What the task requires: Select all lines holding the word "hfail" from the entries that follow.

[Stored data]
- Opening Delimiter -

/-! ### INV2K -/

/-- INV2K writes the iterate on which the loop ends: it is balanced, so it fits (R158, R159). -/
theorem exec_inv2k_wroteBack {s : State} {ms : Ms} {k it : Nat} {h g : List Int} (vd va : VReg) (hN : s.legalN)
    (hk : pow2Exponent (modSel s ms) = some k) (hi : invModPrime s.degree 2 (src s s.degree va) = some h)
    (hl : newtonLoop s.degree (modSel s ms) (src s s.degree va) (iterationCap k) 0 h = .converged g it) :
    ∃ v, exec (.inv2k vd va ms) s =
        next { s with v := v, iters := BitVec.ofNat 32 it, done := true, pending := .none } ∧
      WroteBack s.v v vd s.degree (g.getD · 0) := by
  have htwo : 2 ≤ modSel s ms := by
    obtain ⟨hm, h1, -⟩ := pow2Exponent_eq_some.1 hk
    exact hm ▸ Nat.pow_le_pow_right two_pos h1
  have hlen := length_invModPrime hi
  obtain ⟨i, -, hgi, -⟩ := newtonLoop_converged hl
  have hfit (j : Nat) (hj : j < s.degree) : Fits (g.getD j 0) :=
    hgi ▸ (balanced_iterate_refine htwo (length_src ..) hlen (fun _ => balanced_invModPrime one_le_two hi) hj i).fits
      (modSel_lt s ms)
  rw [exec_inv2k_converged hN hk hi hl]
  exact commit_wroteBack (setIters it s) vd (length_newtonLoop hlen hl) (fun _ _ => rfl) hfit

/-- Settles O38: every iterate of the loop fits. -/
theorem inv2kWritesTheConvergedIterate : Obligations.Inv2kWritesTheConvergedIterate :=
  fun _ vd va _ _ _ _ _ => exec_inv2k_wroteBack vd va

/-- Settles O36: the iterate after ceil(log2 k) refinements is an inverse modulo 2^k, so the loop ends at it or
at an earlier one. -/
theorem inv2kComputesTheInverse : Obligations.Inv2kComputesTheInverse := by
  intro s vd va ms k hN hk2 hk31 hm hinv
  obtain ⟨h0, hi, hseed⟩ := invModPrime_src_of_inverse hN Nat.prime_two (by decide) hinv
  have hsrc := length_src s s.degree va
  have hlen := length_invModPrime hi
  have htwo : 2 < 2 ^ k := lt_self_pow₀ one_lt_two hk2
  have htest (i : Nat) : isInverseMod s.degree (2 ^ k) (src s s.degree va)
        ((refine s.degree (2 ^ k) (src s s.degree va))^[i] h0) = true ↔
      InverseMod s.degree (2 ^ k) (s.coef va) (((refine s.degree (2 ^ k) (src s s.degree va))^[i] h0).getD · 0) := by
    rw [← inverseMod_src]
    exact isInverseMod_iff htwo hsrc (length_iterate_refine _ _ hlen i)
  have hreach (c : Nat) (hc : k ≤ 2 ^ c) := (htest c).2 <| (inverseMod_src ..).1 <|
    inverseMod_iterate_refine hN.1 hsrc hlen ((inverseMod_src ..).2 hseed) hc le_rfl
  have hcap : ceilLog2 k ≤ iterationCap k := by unfold iterationCap; omega
  obtain ⟨g, it, hl⟩ := exists_newtonLoop_converged (it := 0) hcap (hreach _ (ceilLog2_spec (by omega)).1)
  obtain ⟨v, hexec, hv⟩ := exec_inv2k_wroteBack (ms := ms) vd va hN (pow2Exponent_eq_some.2 ⟨hm, by omega, hk31⟩) hi
    (hm ▸ hl)
  obtain ⟨i, hiti, rfl, hpass, hfail⟩ := newtonLoop_converged hl
  obtain rfl : it = i := by omega
  refine ⟨v, it, h0, hi, hexec, fun j hj hinvj => ?_, (htest it).1 hpass, fun c hc => ?_, fun j hj => ?_, hv⟩
  · exact nomatch (hfail j hj).symm.trans ((htest j).2 hinvj)
  · by_contra hlt
    exact nomatch (hfail c (by omega)).symm.trans (hreach c hc)
  · exact balanced_iterate_refine htwo.le hsrc hlen (fun _ => balanced_invModPrime one_le_two hi) hj it

/-- Settles O37: modulo 2 the test never passes. -/
theorem inv2kModTwoReachesTheCap : Obligations.Inv2kModTwoReachesTheCap := by
  intro s w vd va ms hN hpending hm hinv
  obtain ⟨h, hi, -⟩ := invModPrime_src_of_inverse hN Nat.prime_two (by decide) hinv
  have hk : pow2Exponent (modSel s ms) = some 1 := pow2Exponent_eq_some.2 ⟨hm, by decide, by decide⟩
  have hl : newtonLoop s.degree (modSel s ms) (src s s.degree va) (iterationCap 1) 0 h = .capped 4 :=
    hm ▸ newtonLoop_capped (isInverseMod_two hN.1 _) 4 0 h
  rw [exec_inv2k_capped hN hk hi hl]
  exact fail_of_pending (s := setIters 4 s) .iterCap hpending

end Sys2Proof.Machine
end

section
/-! How a command ends, by the checks of R205 in their order: one list of the ends, which the claims
about errors and about completion read off. -/

namespace Sys2Proof.Machine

- Closing Delimiter -

Expected output:
  obtain ⟨i, hiti, rfl, hpass, hfail⟩ := newtonLoop_converged hl
  · exact nomatch (hfail j hj).symm.trans ((htest j).2 hinvj)
    exact nomatch (hfail c (by omega)).symm.trans (hreach c hc)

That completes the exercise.